Strongbow ‘connects with nature’ in latest campaign as it aims to inspire the younger generation

Strongbow Apple Ciders is launching its ‘Nature Remix’ campaign today (7 April) as it seeks to extend its appeal among millennials on a global scale by positioning itself as a brand ‘with a positive point of view’.

https://www.youtube.com/watch?v=CjH-f5nTcCM&feature=youtu.be

The campaign, co-created with Cloudfactory, includes experiential activity, as well as a new TV ad, digital films and social media amplification. All activity focuses on the brand’s range of nature-inspired flavoured ciders. While the ad won’t be shown on TV in the UK, the brand will run a digital campaign.

The TV ad shows how Strongbow Apple Ciders created an orchard in central Johannesburg, South Africa, by allowing local gardeners to plant apple trees in a derelict urban space. All trees used in the campaign were donated to the university fruit garden in a bid to “leave a tangible legacy”. The brand is currently planning similar experiential activity in Toronto, Bucharest, Bratislava, Prague, Lisbon and Vietnam.

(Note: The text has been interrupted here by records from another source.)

-- ==== Sys2Proof/Laws/Step.lean ====
section
/-! SUPPORT. What a step can do, said once. -/

namespace Sys2Proof.Machine

/-- Fetching gives the row the byte at `PC` decodes to, or the decoder's failure, with `PC` advanced by
one either way. -/
theorem fetchInstr_eq (s : State) :
    fetchInstr s =
      match decode (s.byteAt s.pc) with
      | .ok i => .ok i (s.setReg16 .pc (s.pc + 1#16))
      | .error e => .fail e (s.setReg16 .pc (s.pc + 1#16)) := by
  cases hd : decode (s.byteAt s.pc) <;> simp [fetchInstr, hd]

/-- What a step does in the run state `Running`. -/
theorem step_of_running {s : State} (h : s.run = .running) :
    step s =
      match decode (s.byteAt s.pc) with
      | .ok i => exec i (s.setReg16 .pc (s.pc + 1#16))
      | .error e => .next (raiseFailure e (s.setReg16 .pc (s.pc + 1#16))) := by
  simp only [step, h, fetchInstr_eq]
  cases decode (s.byteAt s.pc) <;> rfl

/-- A step that has a next state ran a decoded instruction, or raised a decode failure. -/
theorem step_next_cases {s t : State} (h : step s = .next t) :
    s.run = .running ∧
      ((∃ i, decode (s.byteAt s.pc) = .ok i ∧ exec i (s.setReg16 .pc (s.pc + 1#16)) = .next t) ∨
        ∃ e, decode (s.byteAt s.pc) = .error e ∧
          t = raiseFailure e (s.setReg16 .pc (s.pc + 1#16))) := by
  cases hr : s.run with
  | running =>
    rw [step_of_running hr] at h
    refine ⟨rfl, ?_⟩
    cases hd : decode (s.byteAt s.pc) with
    | ok i => exact .inl ⟨i, rfl, by simpa only [hd] using h⟩
    | error e =>
      simp only [hd, Host.Outcome.next.injEq] at h
      exact .inr ⟨e, rfl, h.symm⟩
  | halted => simp [step, hr] at h
  | faulted e => simp [step, hr] at h

end Sys2Proof.Machine
end

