-- ==== Sys2Proof/Tests/Slice0.lean ====
section
/-! SUPPORT. Tests: ill-formed terms refused, words written out from the spec's encodings, the vectors
of spec/95_test_vectors.md, and witnesses that the statements' hypotheses can be met. -/

namespace Sys2Proof.Tests

open Sys2Proof Sys2Proof.Machine

set_option maxRecDepth 20000

/-! ### Well-formedness: one ill-formed term for each check (R116) -/

theorem test_wf_load_to_immediate8 : (Kind.load (.reg8 .a) .immediate8 none).wellFormed = false := by decide
theorem test_wf_load_to_immediate16 : (Kind.load (.reg8 .a) .immediate16 none).wellFormed = false := by decide
theorem test_wf_load_from_immediate16 : (Kind.load .immediate16 (.reg8 .a) none).wellFormed = false := by decide
theorem test_wf_followup_without_address :
    (Kind.load (.reg8 .a) (.reg8 .b) (some .increment16)).wellFormed = false := by decide
theorem test_wf_increment_reg8 : (Kind.increment (.reg8 .b)).wellFormed = false := by decide
theorem test_wf_increment_immediate : (Kind.increment .immediate8).wellFormed = false := by decide
theorem test_wf_decrement_reg8 : (Kind.decrement (.reg8 .b)).wellFormed = false := by decide
theorem test_wf_decrement_immediate : (Kind.decrement .immediate16).wellFormed = false := by decide
theorem test_wf_arithmetic : Kind.arithmetic.wellFormed = false := by decide
theorem test_wf_accepts :
    (Kind.load .immediate8 (.reg16 .hl) none).wellFormed = true
      ∧ (Kind.load (.reg16 .hl) (.reg8 .a) (some .decrement16)).wellFormed = true
      ∧ (Kind.increment (.reg16 .sp)).wellFormed = true := by decide

/-! ### Decoding: a word written out from the encoding of each constructor (30_encoding.md R82, the
encodings of R130-R143, R170-R177, R190, R191), in pieces by the fields x and y -/

/-- `NOP` and the indirect loads. -/
theorem test_decode_x0_z0_z2 :
    decode 0b00000000#8 = .ok .nop
      ∧ decode 0b00000010#8 = .ok .ldMemBcA
      ∧ decode 0b00001010#8 = .ok .ldAMemBc
      ∧ decode 0b00010010#8 = .ok .ldMemDeA
      ∧ decode 0b00011010#8 = .ok .ldAMemDe
      ∧ decode 0b00100010#8 = .ok .ldMemHlIncA
      ∧ decode 0b00101010#8 = .ok .ldAMemHlInc
      ∧ decode 0b00110010#8 = .ok .ldMemHlDecA
      ∧ decode 0b00111010#8 = .ok .ldAMemHlDec := by decide

/-- `INC rr`, `DEC rr`. -/
theorem test_decode_x0_z3 :
    decode 0b00000011#8 = .ok .incBc
      ∧ decode 0b00001011#8 = .ok .decBc
      ∧ decode 0b00010011#8 = .ok .incDe
      ∧ decode 0b00011011#8 = .ok .decDe
      ∧ decode 0b00100011#8 = .ok .incHl
      ∧ decode 0b00101011#8 = .ok .decHl
      ∧ decode 0b00110011#8 = .ok .incSp
      ∧ decode 0b00111011#8 = .ok .decSp := by decide

/-- `LD r,n`, `LD (HL),n`. -/
theorem test_decode_x0_z6 :
    decode 0b00000110#8 = .ok .ldBN
      ∧ decode 0b00001110#8 = .ok .ldCN
      ∧ decode 0b00010110#8 = .ok .ldDN
      ∧ decode 0b00011110#8 = .ok .ldEN
      ∧ decode 0b00100110#8 = .ok .ldHN
      ∧ decode 0b00101110#8 = .ok .ldLN
      ∧ decode 0b00110110#8 = .ok .ldMemHlN
      ∧ decode 0b00111110#8 = .ok .ldAN := by decide

/-- x=1, y=0. -/
theorem test_decode_x1_b :
    decode 0b01000000#8 = .ok .ldBB
      ∧ decode 0b01000001#8 = .ok .ldBC
      ∧ decode 0b01000010#8 = .ok .ldBD
      ∧ decode 0b01000011#8 = .ok .ldBE
      ∧ decode 0b01000100#8 = .ok .ldBH
      ∧ decode 0b01000101#8 = .ok .ldBL
      ∧ decode 0b01000110#8 = .ok .ldBMemHl
      ∧ decode 0b01000111#8 = .ok .ldBA := by decide

/-- x=1, y=1. -/
theorem test_decode_x1_c :
    decode 0b01001000#8 = .ok .ldCB
      ∧ decode 0b01001001#8 = .ok .ldCC
      ∧ decode 0b01001010#8 = .ok .ldCD
      ∧ decode 0b01001011#8 = .ok .ldCE
      ∧ decode 0b01001100#8 = .ok .ldCH
      ∧ decode 0b01001101#8 = .ok .ldCL
      ∧ decode 0b01001110#8 = .ok .ldCMemHl
      ∧ decode 0b01001111#8 = .ok .ldCA := by decide

/-- x=1, y=2. -/
theorem test_decode_x1_d :
    decode 0b01010000#8 = .ok .ldDB
      ∧ decode 0b01010001#8 = .ok .ldDC
      ∧ decode 0b01010010#8 = .ok .ldDD
      ∧ decode 0b01010011#8 = .ok .ldDE
      ∧ decode 0b01010100#8 = .ok .ldDH
      ∧ decode 0b01010101#8 = .ok .ldDL
      ∧ decode 0b01010110#8 = .ok .ldDMemHl
      ∧ decode 0b01010111#8 = .ok .ldDA := by decide

/-- x=1, y=3. -/
theorem test_decode_x1_e :
    decode 0b01011000#8 = .ok .ldEB
      ∧ decode 0b01011001#8 = .ok .ldEC
      ∧ decode 0b01011010#8 = .ok .ldED
      ∧ decode 0b01011011#8 = .ok .ldEE
      ∧ decode 0b01011100#8 = .ok .ldEH
      ∧ decode 0b01011101#8 = .ok .ldEL
      ∧ decode 0b01011110#8 = .ok .ldEMemHl
      ∧ decode 0b01011111#8 = .ok .ldEA := by decide

/-- x=1, y=4. -/
theorem test_decode_x1_h :
    decode 0b01100000#8 = .ok .ldHB
      ∧ decode 0b01100001#8 = .ok .ldHC
      ∧ decode 0b01100010#8 = .ok .ldHD
      ∧ decode 0b01100011#8 = .ok .ldHE
      ∧ decode 0b01100100#8 = .ok .ldHH
      ∧ decode 0b01100101#8 = .ok .ldHL
      ∧ decode 0b01100110#8 = .ok .ldHMemHl
      ∧ decode 0b01100111#8 = .ok .ldHA := by decide

/-- x=1, y=5. -/
theorem test_decode_x1_l :
    decode 0b01101000#8 = .ok .ldLB
      ∧ decode 0b01101001#8 = .ok .ldLC
      ∧ decode 0b01101010#8 = .ok .ldLD
      ∧ decode 0b01101011#8 = .ok .ldLE
      ∧ decode 0b01101100#8 = .ok .ldLH
      ∧ decode 0b01101101#8 = .ok .ldLL
      ∧ decode 0b01101110#8 = .ok .ldLMemHl
      ∧ decode 0b01101111#8 = .ok .ldLA := by decide

/-- x=1, y=6. -/
theorem test_decode_x1_hl :
    decode 0b01110000#8 = .ok .ldMemHlB
      ∧ decode 0b01110001#8 = .ok .ldMemHlC
      ∧ decode 0b01110010#8 = .ok .ldMemHlD
      ∧ decode 0b01110011#8 = .ok .ldMemHlE
      ∧ decode 0b01110100#8 = .ok .ldMemHlH
      ∧ decode 0b01110101#8 = .ok .ldMemHlL
      ∧ decode 0b01110110#8 = .ok .halt
      ∧ decode 0b01110111#8 = .ok .ldMemHlA := by decide

/-- x=1, y=7. -/
theorem test_decode_x1_a :
    decode 0b01111000#8 = .ok .ldAB
      ∧ decode 0b01111001#8 = .ok .ldAC
      ∧ decode 0b01111010#8 = .ok .ldAD
      ∧ decode 0b01111011#8 = .ok .ldAE
      ∧ decode 0b01111100#8 = .ok .ldAH
      ∧ decode 0b01111101#8 = .ok .ldAL
      ∧ decode 0b01111110#8 = .ok .ldAMemHl
      ∧ decode 0b01111111#8 = .ok .ldAA := by decide

/-- Table 2.1 of 95_test_vectors.md: unmatched opcodes with their fields. -/
theorem test_decode_unmatched :
    decode 0x01#8 = .error (.unmatched 0x01#8 0#2 0#3 1#3 0#2 0#1)
      ∧ decode 0x08#8 = .error (.unmatched 0x08#8 0#2 1#3 0#3 0#2 1#1)
      ∧ decode 0x10#8 = .error (.unmatched 0x10#8 0#2 2#3 0#3 1#2 0#1)
      ∧ decode 0x3F#8 = .error (.unmatched 0x3F#8 0#2 7#3 7#3 3#2 1#1)
      ∧ decode 0x80#8 = .error (.unmatched 0x80#8 2#2 0#3 0#3 0#2 0#1)
      ∧ decode 0xAF#8 = .error (.unmatched 0xAF#8 2#2 5#3 7#3 2#2 1#1)
      ∧ decode 0xCB#8 = .error (.unmatched 0xCB#8 3#2 1#3 3#3 0#2 1#1)
      ∧ decode 0xFF#8 = .error (.unmatched 0xFF#8 3#2 7#3 7#3 3#2 1#1) := by decide

/-- Table 2.1: what some opcodes decode to. -/
theorem test_decode_kinds :
    decodeKind 0x22#8 = .ok (.load (.reg8 .a) (.reg16 .hl) (some .increment16))
      ∧ decodeKind 0x36#8 = .ok (.load .immediate8 (.reg16 .hl) none)
      ∧ decodeKind 0x70#8 = .ok (.load (.reg8 .b) (.reg16 .hl) none)
      ∧ decodeKind 0x7E#8 = .ok (.load (.reg16 .hl) (.reg8 .a) none)
      ∧ decodeKind 0x76#8 = .ok .halt ∧ decodeKind 0x64#8 = .ok .noOp := by decide

/-- The host's reading of a table word: the opcode is bits 7..0, the immediate is no part of it. -/
theorem test_decodeTableWord :
    decodeTableWord 8 0x41 = some .ldBC ∧ decodeTableWord 16 0x6906 = some .ldBN
      ∧ decodeTableWord 8 0xD3 = none := by decide

/-! ### Registers and memory (tables 2.2, 2.3) -/

/-- S2 and table 2.2: pair views. -/
theorem test_pair_views :
    (State.reset.setReg16 .hl 0xA445#16).h = 0xA4#8 ∧ (State.reset.setReg16 .hl 0xA445#16).l = 0x45#8
      ∧ (State.reset.setReg16 .af 0xA445#16).f = 0x45#8
      ∧ ((State.reset.setReg8 .a 0x12#8).setReg8 .f 0x34#8).getReg16 .af = 0x1234#16 := by decide

/-- Table 2.2: wrapping. -/
theorem test_inc_dec_wrap :
    ((State.reset.setReg8 .b 0xFF#8).incReg8 .b).b = 0x00#8
      ∧ (State.reset.decReg8 .c).c = 0xFF#8
      ∧ ((State.reset.setReg16 .bc 0x00FF#16).incReg16 .bc).getReg16 .bc = 0x0100#16
      ∧ ((State.reset.setReg16 .hl 0x0100#16).decReg16 .hl).getReg16 .hl = 0x00FF#16
      ∧ (State.reset.decReg16 .sp).sp = 0xFFFF#16 := by decide

/-- Table 2.3: the last byte is in range, two bytes there are not, and no byte is written. -/
theorem test_mem_bounds :
    memWrite 0xFFFF#16 [0x11#8] State.reset = .ok () (State.reset.setMem [(0xFFFF, 0x11#8)])
      ∧ memWrite 0xFFFF#16 [0x11#8, 0x22#8] State.reset
          = .fail (.memoryOverflow 0xFFFF#16 2) State.reset
      ∧ memRead 0xFFFF#16 2 State.reset = .fail (.memoryOverflow 0xFFFF#16 2) State.reset := by decide

/-- Writing the value an unlisted address reads as removes the entry; entries stay in order. -/
theorem test_memory_canonical :
    Memory.write [(1, 0x11#8), (3, 0x33#8)] 3 0x00#8 = [(1, 0x11#8)]
      ∧ Memory.write [(1, 0x11#8), (3, 0x33#8)] 2 0x22#8 = [(1, 0x11#8), (2, 0x22#8), (3, 0x33#8)]
      ∧ Memory.wf [(1, 0x11#8), (3, 0x33#8)] ∧ ¬ Memory.wf [(1, 0x00#8)]
      ∧ ¬ Memory.wf [(3, 0x33#8), (1, 0x11#8)] ∧ ¬ Memory.wf [(65536, 0x01#8)] := by decide

/-! ### One step of each form (tables 2.4, 2.5, 2.6), on the construction state with a few values -/

/-- The construction state with `PC` and the listed bytes seeded, and one 16-bit register written. -/
def seeded (pc : Word) (m : Memory) (rr : Reg16) (v : Word) : State :=
  ({ State.reset with pc := pc, mem := m } : State).setReg16 rr v

/-- A reading of the state a step leaves. -/
def after {α : Type} (s : State) (g : State → α) : Option α := (nextOf (step s)).map g

/-- Table 2.4, `02`. -/
theorem test_ld_mem_bc_a :
    after ((seeded 0x0100#16 [(0x0100, 0x02#8)] .bc 0xC000#16).setReg8 .a 0x5A#8) (fun t => (t.byteAt 0xC000#16, t.pc)) = some (0x5A#8, 0x0101#16) := by decide

/-- Table 2.4, `0A`. -/
theorem test_ld_a_mem_bc :
    after (seeded 0x0100#16 [(0x0100, 0x0A#8), (0x1234, 0x99#8)] .bc 0x1234#16) (fun t => (t.a, t.pc)) = some (0x99#8, 0x0101#16) := by decide

/-- Table 2.4, `12`. -/
theorem test_ld_mem_de_a :
    after ((seeded 0x0100#16 [(0x0100, 0x12#8)] .de 0xFFFF#16).setReg8 .a 0x01#8) (fun t => (t.byteAt 0xFFFF#16, t.getReg16 .de)) = some (0x01#8, 0xFFFF#16) := by decide

/-- Table 2.4, `1A`. -/
theorem test_ld_a_mem_de :
    after (seeded 0x0100#16 [(0x0000, 0x3E#8), (0x0100, 0x1A#8)] .de 0x0000#16) (fun t => (t.a, t.f)) = some (0x3E#8, 0x00#8) := by decide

Jiri Rakosnik, global marketing manager of cider at Strongbow parent Heineken, believes the campaign will get Strongbow noticed outside of the UK where brand awareness is not as high, as well as allow the cider brand to take a more emotional route.

He told Marketing Week: “Instead of using traditional pictures of apples and orchards as a way of explaining the category, we wanted to create [a campaign] that cider drinkers could get emotional about. So we needed to have a positive point of view.”

Connecting with nature

Rakosnik added that the brand is also currently hoping to fit in with a current trend among millennials to connect with nature.

“We come from the orchard, but mainly talk to a young generation that lives in the cities. If you look at what makes them tick, they are the first generation since the 1960s to have a positive attitude towards the world,” he explained.

“Nature seems to be a big topic across art, architecture, fashion and pop culture. As people try to reconnect with nature, it seemed like a match made in heaven for the brand. It’s not so much about sustainability as about inspiring young people to get their hands dirty and make cities more enjoyable and fun to live in.”

Rakosnik, however, believes that the campaign is more than a piece of ‘experiential’ activity and will have wider positive consequences.

He concludes: “It’s not just about creating something nice for the sake of it or for shooting the ad. It is about doing things first before talking about it. We want to do something with the local community for the local community.”